◆ Exercise directions
Among the entries below, extract exactly the lines that run from the one with "no site. -/" through the one with "else if placeBad", both ends included.

Provided entries section start

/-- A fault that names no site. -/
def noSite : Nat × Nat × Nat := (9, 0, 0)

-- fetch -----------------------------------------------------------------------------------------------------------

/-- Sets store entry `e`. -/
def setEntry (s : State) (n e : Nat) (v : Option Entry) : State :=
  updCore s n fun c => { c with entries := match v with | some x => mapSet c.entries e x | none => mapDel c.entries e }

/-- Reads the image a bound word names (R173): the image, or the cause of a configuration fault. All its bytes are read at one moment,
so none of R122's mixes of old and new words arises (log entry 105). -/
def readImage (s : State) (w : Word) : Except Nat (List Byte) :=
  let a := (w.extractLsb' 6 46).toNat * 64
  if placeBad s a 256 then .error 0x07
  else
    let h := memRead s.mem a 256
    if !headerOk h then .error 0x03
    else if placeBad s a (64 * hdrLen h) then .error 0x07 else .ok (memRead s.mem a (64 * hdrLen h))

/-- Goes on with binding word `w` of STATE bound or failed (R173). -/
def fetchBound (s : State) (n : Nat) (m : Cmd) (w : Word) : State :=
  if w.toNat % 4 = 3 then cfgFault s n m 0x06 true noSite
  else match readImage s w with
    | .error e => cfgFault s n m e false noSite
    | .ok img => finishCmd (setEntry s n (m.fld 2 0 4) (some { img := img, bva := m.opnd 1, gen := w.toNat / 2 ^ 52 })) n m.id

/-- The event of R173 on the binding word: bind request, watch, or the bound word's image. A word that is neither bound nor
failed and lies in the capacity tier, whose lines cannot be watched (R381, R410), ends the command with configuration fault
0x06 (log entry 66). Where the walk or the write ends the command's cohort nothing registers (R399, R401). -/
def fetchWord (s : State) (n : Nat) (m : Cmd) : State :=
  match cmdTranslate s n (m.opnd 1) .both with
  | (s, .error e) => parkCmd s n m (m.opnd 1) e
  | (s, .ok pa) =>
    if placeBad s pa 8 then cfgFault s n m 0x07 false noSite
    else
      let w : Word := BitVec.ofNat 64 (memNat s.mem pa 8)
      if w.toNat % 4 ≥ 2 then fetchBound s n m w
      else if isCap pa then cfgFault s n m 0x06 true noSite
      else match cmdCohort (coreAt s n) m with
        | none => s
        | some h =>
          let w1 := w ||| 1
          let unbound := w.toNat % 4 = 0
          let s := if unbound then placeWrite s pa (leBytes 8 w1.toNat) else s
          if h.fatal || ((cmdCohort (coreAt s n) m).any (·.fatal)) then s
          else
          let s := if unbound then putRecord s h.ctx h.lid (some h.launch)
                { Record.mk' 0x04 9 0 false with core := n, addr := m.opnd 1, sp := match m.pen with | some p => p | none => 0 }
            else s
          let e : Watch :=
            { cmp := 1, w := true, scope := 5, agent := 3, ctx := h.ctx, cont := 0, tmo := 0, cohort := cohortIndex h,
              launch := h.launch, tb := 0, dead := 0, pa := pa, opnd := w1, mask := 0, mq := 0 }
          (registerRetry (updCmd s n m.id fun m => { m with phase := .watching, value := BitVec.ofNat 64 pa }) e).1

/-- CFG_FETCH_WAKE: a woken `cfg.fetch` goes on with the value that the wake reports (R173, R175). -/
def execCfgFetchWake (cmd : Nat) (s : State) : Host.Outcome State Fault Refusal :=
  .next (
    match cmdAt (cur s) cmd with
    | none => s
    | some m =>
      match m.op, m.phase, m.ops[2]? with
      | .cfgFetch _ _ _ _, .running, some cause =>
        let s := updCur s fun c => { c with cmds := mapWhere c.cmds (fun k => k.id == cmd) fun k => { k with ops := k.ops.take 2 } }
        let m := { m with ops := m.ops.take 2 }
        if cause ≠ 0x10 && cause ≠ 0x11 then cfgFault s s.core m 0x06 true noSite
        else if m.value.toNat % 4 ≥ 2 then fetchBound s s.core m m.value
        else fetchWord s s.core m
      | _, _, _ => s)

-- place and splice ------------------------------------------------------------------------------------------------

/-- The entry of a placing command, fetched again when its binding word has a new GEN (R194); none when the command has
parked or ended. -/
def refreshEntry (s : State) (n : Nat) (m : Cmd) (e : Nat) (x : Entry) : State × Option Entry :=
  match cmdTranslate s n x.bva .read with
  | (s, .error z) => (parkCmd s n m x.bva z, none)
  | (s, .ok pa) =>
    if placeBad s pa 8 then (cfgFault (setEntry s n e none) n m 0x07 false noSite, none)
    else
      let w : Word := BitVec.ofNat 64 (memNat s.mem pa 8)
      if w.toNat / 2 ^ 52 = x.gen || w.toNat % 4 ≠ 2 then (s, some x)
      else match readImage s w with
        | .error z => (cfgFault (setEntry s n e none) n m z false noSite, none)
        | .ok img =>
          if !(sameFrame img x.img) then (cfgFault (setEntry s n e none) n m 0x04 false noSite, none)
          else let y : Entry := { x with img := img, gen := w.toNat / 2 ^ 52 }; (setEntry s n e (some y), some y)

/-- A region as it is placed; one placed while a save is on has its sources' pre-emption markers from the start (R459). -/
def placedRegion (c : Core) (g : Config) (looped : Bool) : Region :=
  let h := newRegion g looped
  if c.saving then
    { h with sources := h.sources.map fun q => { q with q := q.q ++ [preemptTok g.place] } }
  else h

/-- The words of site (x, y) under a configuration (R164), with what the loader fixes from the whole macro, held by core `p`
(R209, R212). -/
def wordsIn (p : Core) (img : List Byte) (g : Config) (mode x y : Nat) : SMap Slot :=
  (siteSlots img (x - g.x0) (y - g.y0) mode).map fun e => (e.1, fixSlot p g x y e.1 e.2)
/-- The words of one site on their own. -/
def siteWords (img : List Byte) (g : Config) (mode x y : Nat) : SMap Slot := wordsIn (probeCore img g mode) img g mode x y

Provided entries section end
Provided entries section start

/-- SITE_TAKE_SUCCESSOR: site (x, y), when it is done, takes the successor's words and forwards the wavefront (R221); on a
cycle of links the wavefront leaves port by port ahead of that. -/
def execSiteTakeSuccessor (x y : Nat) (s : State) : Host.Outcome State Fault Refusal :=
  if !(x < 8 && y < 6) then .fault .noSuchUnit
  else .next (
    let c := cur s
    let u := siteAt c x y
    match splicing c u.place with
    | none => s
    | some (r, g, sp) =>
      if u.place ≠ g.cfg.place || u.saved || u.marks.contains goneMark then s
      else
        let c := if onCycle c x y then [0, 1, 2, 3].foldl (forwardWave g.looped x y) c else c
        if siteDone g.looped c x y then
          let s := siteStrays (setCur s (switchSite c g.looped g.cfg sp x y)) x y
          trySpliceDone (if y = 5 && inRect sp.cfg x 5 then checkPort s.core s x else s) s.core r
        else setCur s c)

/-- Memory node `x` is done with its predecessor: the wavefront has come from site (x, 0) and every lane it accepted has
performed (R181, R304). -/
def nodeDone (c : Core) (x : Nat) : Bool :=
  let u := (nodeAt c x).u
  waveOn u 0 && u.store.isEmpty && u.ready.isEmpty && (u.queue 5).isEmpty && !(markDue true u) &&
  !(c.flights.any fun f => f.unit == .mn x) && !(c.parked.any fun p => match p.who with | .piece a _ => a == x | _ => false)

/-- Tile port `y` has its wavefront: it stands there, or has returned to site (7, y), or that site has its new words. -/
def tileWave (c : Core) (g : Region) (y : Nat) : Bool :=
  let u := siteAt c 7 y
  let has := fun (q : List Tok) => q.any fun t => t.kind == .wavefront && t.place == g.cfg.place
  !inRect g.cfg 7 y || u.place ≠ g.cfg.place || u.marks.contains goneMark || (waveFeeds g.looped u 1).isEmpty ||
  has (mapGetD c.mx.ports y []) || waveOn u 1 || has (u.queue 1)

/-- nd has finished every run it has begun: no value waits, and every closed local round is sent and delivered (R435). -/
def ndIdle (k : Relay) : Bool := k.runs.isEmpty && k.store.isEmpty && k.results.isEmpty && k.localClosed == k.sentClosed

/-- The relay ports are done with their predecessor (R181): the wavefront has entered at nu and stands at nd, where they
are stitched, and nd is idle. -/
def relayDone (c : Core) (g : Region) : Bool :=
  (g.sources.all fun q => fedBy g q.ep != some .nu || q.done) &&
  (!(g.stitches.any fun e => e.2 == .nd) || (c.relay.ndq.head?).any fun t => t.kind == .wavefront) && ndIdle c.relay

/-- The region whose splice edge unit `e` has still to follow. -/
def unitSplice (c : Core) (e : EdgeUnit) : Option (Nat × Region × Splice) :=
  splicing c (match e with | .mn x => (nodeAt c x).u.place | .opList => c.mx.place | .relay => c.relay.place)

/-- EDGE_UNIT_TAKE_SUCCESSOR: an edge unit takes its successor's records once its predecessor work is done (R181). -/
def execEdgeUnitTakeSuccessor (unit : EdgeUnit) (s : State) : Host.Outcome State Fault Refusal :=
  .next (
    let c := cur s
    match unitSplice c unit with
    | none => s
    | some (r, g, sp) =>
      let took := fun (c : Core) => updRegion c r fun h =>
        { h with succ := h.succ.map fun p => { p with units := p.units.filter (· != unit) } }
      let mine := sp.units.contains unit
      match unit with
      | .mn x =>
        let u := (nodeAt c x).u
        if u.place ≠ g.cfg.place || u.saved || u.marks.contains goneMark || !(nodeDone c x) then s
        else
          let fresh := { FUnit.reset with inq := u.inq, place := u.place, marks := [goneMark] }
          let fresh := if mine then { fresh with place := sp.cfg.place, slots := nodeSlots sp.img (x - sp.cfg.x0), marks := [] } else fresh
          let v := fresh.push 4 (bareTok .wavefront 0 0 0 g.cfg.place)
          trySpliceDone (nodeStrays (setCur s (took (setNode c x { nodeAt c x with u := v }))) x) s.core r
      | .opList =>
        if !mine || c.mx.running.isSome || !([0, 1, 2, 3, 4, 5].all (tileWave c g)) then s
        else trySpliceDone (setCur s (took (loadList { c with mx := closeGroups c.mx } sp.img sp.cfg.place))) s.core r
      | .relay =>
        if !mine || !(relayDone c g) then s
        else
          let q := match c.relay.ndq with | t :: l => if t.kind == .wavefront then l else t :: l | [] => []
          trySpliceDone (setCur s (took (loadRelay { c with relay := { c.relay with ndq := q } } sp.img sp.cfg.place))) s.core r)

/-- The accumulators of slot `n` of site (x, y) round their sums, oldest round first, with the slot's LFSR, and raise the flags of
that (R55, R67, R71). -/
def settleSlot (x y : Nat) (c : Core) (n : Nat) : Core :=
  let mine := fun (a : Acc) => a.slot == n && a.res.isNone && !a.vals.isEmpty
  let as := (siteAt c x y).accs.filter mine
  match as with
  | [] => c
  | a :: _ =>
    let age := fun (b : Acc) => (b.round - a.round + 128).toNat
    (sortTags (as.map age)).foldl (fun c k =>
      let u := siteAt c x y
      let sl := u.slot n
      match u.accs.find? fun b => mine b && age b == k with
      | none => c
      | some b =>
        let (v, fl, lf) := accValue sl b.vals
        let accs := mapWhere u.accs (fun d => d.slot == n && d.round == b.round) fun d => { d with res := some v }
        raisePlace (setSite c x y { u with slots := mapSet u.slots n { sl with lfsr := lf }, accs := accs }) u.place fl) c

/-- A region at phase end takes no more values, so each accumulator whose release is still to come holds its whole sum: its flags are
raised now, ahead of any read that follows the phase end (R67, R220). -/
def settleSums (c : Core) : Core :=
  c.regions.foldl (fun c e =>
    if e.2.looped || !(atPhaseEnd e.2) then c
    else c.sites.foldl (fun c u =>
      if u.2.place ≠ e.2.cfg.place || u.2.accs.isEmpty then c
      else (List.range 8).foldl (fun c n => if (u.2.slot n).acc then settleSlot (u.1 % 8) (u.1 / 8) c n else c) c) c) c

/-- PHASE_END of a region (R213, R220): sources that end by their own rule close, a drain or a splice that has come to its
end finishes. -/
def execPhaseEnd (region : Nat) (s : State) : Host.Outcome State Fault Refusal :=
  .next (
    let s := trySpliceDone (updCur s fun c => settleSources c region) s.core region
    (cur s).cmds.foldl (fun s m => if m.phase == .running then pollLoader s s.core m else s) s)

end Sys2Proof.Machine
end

Provided entries section end
Provided entries section start

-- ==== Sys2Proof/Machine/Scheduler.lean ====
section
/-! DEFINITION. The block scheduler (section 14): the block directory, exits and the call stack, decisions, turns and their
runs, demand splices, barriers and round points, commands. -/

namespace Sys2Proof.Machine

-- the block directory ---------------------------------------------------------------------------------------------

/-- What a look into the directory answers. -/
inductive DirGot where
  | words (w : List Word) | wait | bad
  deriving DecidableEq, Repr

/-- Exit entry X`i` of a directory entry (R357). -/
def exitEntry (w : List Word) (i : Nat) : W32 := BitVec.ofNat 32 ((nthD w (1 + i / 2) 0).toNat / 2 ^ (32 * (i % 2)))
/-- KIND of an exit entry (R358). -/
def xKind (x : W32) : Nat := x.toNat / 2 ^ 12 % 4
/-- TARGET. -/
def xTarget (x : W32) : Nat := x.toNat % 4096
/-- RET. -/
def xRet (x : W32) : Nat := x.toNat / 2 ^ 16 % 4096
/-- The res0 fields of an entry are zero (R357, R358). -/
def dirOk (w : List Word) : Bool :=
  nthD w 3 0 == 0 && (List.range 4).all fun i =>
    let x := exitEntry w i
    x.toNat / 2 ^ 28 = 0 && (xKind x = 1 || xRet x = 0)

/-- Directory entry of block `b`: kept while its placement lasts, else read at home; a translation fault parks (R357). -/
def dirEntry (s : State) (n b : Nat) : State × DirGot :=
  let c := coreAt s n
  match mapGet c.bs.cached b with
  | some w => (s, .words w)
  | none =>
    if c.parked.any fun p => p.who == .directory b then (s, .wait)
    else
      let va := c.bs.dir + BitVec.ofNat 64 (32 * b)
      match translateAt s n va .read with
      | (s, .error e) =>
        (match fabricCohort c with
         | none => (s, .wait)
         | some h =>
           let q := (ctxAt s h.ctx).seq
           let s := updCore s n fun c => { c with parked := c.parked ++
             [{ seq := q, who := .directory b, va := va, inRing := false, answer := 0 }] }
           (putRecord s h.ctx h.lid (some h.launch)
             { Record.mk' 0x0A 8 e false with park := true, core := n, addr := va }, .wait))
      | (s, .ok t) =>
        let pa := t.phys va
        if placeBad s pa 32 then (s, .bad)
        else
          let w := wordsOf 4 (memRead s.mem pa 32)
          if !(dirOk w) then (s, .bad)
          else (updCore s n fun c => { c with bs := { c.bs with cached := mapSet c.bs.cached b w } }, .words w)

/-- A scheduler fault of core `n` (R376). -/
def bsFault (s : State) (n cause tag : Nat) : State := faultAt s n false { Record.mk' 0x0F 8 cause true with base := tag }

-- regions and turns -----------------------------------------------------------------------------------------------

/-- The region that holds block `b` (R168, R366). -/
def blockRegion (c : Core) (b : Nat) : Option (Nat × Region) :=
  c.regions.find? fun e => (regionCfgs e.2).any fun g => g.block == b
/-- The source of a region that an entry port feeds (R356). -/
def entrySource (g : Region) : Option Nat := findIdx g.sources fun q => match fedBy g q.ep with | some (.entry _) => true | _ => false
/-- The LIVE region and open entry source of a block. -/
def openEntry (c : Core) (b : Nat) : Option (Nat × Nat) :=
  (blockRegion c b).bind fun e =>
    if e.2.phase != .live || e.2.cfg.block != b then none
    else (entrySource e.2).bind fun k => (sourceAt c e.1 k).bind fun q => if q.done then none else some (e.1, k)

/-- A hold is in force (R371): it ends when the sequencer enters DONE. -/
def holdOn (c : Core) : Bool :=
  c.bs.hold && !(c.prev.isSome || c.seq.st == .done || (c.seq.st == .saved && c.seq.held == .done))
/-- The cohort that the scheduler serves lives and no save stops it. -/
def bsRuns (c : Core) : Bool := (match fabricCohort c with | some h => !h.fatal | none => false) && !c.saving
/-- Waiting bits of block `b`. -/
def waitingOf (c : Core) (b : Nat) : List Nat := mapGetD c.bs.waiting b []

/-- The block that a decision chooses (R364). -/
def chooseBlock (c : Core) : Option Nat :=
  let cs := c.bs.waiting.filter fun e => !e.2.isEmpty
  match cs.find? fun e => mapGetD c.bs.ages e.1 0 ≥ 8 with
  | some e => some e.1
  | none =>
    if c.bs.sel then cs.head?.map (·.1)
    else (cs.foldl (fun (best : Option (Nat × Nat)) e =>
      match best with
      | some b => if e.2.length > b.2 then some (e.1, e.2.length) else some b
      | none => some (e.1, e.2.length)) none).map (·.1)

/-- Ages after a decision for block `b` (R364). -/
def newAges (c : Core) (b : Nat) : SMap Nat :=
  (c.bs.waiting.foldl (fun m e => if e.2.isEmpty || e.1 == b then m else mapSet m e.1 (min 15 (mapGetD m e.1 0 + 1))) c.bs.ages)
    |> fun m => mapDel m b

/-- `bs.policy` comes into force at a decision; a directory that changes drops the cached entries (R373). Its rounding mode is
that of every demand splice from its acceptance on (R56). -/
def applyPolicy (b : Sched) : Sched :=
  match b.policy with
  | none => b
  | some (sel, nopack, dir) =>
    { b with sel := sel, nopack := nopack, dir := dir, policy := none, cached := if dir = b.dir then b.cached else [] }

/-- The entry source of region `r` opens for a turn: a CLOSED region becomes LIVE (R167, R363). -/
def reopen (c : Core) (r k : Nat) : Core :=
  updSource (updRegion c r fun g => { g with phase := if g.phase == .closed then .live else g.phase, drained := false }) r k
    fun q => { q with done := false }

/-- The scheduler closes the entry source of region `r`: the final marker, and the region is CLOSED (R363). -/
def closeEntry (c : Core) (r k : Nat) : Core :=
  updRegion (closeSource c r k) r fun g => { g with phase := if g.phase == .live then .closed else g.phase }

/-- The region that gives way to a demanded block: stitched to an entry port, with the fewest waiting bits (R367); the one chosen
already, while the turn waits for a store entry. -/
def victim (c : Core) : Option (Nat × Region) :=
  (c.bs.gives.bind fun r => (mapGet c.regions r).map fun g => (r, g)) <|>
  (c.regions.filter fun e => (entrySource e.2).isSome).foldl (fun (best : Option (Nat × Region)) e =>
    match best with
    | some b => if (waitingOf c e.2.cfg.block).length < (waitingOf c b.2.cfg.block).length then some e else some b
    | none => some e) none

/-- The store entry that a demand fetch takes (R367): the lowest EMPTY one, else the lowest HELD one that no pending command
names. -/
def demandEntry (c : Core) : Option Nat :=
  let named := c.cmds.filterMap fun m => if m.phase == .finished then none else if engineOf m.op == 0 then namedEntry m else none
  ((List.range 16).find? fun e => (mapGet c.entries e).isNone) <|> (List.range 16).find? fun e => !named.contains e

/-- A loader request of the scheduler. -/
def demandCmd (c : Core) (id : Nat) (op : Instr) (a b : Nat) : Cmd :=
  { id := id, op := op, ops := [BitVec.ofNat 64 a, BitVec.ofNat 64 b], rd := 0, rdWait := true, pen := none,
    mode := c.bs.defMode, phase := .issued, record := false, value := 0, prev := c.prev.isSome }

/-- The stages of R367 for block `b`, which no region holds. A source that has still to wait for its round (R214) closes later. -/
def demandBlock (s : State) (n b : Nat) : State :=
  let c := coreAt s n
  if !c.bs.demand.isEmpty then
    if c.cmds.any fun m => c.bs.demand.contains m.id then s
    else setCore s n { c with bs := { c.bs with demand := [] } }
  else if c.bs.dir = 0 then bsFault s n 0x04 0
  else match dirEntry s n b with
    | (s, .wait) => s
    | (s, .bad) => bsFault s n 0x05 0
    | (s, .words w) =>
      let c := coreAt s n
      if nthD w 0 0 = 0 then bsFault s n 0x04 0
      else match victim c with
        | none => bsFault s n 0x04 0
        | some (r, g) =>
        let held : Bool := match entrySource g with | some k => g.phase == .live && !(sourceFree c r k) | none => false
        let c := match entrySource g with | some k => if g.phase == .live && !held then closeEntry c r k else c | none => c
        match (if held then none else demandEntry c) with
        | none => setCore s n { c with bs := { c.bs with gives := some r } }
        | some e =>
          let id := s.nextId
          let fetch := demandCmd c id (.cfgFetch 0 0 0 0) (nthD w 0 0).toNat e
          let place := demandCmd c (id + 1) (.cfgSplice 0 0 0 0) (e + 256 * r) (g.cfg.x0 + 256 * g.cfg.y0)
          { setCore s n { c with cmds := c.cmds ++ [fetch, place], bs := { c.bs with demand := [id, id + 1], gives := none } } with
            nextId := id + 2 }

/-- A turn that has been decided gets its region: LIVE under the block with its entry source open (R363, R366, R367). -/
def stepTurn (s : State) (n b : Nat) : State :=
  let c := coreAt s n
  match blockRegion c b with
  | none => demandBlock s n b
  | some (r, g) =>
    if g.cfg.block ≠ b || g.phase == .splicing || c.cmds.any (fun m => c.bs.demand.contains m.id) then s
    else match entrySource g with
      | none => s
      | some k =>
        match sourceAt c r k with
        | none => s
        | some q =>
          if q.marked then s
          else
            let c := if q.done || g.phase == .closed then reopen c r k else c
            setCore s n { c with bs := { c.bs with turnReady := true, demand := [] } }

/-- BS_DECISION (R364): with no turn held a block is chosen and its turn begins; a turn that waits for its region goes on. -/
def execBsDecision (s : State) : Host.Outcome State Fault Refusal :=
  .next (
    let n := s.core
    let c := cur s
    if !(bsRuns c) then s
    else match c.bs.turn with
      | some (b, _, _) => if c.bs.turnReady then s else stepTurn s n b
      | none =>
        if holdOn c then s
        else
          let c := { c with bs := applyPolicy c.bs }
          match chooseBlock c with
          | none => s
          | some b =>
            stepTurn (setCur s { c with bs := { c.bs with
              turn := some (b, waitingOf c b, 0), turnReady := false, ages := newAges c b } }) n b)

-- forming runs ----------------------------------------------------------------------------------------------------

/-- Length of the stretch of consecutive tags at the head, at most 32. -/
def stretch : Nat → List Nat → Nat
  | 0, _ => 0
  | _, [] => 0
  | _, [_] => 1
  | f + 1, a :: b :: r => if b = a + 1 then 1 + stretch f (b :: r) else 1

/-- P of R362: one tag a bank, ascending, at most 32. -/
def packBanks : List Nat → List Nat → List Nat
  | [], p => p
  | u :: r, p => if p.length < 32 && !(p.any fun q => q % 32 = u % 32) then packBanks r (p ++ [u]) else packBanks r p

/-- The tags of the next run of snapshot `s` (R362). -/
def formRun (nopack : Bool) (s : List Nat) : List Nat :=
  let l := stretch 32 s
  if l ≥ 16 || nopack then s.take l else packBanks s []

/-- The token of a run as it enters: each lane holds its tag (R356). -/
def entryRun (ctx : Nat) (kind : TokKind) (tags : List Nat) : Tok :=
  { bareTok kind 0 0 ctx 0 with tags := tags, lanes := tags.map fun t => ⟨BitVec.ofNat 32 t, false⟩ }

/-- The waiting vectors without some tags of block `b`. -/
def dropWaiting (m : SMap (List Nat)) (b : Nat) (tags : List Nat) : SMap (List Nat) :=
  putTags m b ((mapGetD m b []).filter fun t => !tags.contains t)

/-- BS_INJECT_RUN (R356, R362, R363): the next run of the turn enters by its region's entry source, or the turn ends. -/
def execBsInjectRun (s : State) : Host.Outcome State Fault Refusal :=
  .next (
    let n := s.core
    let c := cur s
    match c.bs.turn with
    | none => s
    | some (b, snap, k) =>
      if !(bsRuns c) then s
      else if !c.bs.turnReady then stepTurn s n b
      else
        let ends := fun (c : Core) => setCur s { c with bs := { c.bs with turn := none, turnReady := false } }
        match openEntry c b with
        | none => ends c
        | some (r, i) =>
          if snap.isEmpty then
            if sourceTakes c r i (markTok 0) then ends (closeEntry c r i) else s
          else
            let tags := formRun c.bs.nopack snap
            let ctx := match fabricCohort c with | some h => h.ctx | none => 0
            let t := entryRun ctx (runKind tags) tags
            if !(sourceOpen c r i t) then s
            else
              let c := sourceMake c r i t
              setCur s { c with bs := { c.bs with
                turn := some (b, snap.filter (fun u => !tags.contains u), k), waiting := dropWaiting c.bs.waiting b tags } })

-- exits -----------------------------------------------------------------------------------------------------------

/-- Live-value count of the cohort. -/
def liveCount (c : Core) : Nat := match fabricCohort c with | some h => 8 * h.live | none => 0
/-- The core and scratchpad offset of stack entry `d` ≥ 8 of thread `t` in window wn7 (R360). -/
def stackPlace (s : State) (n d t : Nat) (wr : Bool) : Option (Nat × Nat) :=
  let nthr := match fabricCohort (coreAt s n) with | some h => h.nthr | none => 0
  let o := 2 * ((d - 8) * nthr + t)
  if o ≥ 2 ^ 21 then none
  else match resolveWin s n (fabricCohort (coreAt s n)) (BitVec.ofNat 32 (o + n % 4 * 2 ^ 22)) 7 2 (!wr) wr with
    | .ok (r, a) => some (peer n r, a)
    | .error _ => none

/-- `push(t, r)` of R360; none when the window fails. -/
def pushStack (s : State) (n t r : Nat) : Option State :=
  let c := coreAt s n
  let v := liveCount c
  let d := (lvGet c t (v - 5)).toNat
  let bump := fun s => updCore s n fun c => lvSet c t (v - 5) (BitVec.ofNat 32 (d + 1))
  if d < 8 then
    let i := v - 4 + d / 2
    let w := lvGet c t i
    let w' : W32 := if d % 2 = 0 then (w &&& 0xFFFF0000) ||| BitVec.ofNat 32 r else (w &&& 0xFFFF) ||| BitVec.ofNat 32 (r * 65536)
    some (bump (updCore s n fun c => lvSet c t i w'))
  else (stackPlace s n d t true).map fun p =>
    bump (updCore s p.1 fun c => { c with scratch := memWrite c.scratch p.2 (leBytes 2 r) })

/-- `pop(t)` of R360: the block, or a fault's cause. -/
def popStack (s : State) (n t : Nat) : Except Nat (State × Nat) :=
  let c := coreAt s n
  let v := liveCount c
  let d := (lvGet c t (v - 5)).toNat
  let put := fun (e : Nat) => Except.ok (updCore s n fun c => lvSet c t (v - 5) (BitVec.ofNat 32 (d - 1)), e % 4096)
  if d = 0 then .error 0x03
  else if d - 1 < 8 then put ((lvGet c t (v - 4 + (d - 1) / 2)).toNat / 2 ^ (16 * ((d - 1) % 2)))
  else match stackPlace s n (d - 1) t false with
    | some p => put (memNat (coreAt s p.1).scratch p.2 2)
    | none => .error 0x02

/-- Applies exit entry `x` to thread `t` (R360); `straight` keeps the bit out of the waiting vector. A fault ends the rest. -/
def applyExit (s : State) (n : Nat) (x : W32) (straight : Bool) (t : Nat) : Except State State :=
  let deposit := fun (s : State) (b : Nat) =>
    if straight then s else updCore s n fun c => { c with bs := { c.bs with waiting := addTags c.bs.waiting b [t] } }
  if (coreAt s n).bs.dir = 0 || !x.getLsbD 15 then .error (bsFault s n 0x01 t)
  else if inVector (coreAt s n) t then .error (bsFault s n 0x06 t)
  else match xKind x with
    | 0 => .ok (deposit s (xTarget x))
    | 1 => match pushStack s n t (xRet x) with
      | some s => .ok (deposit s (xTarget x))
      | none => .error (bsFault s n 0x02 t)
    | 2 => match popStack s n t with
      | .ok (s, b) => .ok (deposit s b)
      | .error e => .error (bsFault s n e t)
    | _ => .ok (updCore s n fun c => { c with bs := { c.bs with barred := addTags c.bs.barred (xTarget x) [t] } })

Provided entries section end

◆ Solved exercise
/-- A fault that names no site. -/
def noSite : Nat × Nat × Nat := (9, 0, 0)

-- fetch -----------------------------------------------------------------------------------------------------------

/-- Sets store entry `e`. -/
def setEntry (s : State) (n e : Nat) (v : Option Entry) : State :=
  updCore s n fun c => { c with entries := match v with | some x => mapSet c.entries e x | none => mapDel c.entries e }

/-- Reads the image a bound word names (R173): the image, or the cause of a configuration fault. All its bytes are read at one moment,
so none of R122's mixes of old and new words arises (log entry 105). -/
def readImage (s : State) (w : Word) : Except Nat (List Byte) :=
  let a := (w.extractLsb' 6 46).toNat * 64
  if placeBad s a 256 then .error 0x07
  else
    let h := memRead s.mem a 256
    if !headerOk h then .error 0x03
    else if placeBad s a (64 * hdrLen h) then .error 0x07 else .ok (memRead s.mem a (64 * hdrLen h))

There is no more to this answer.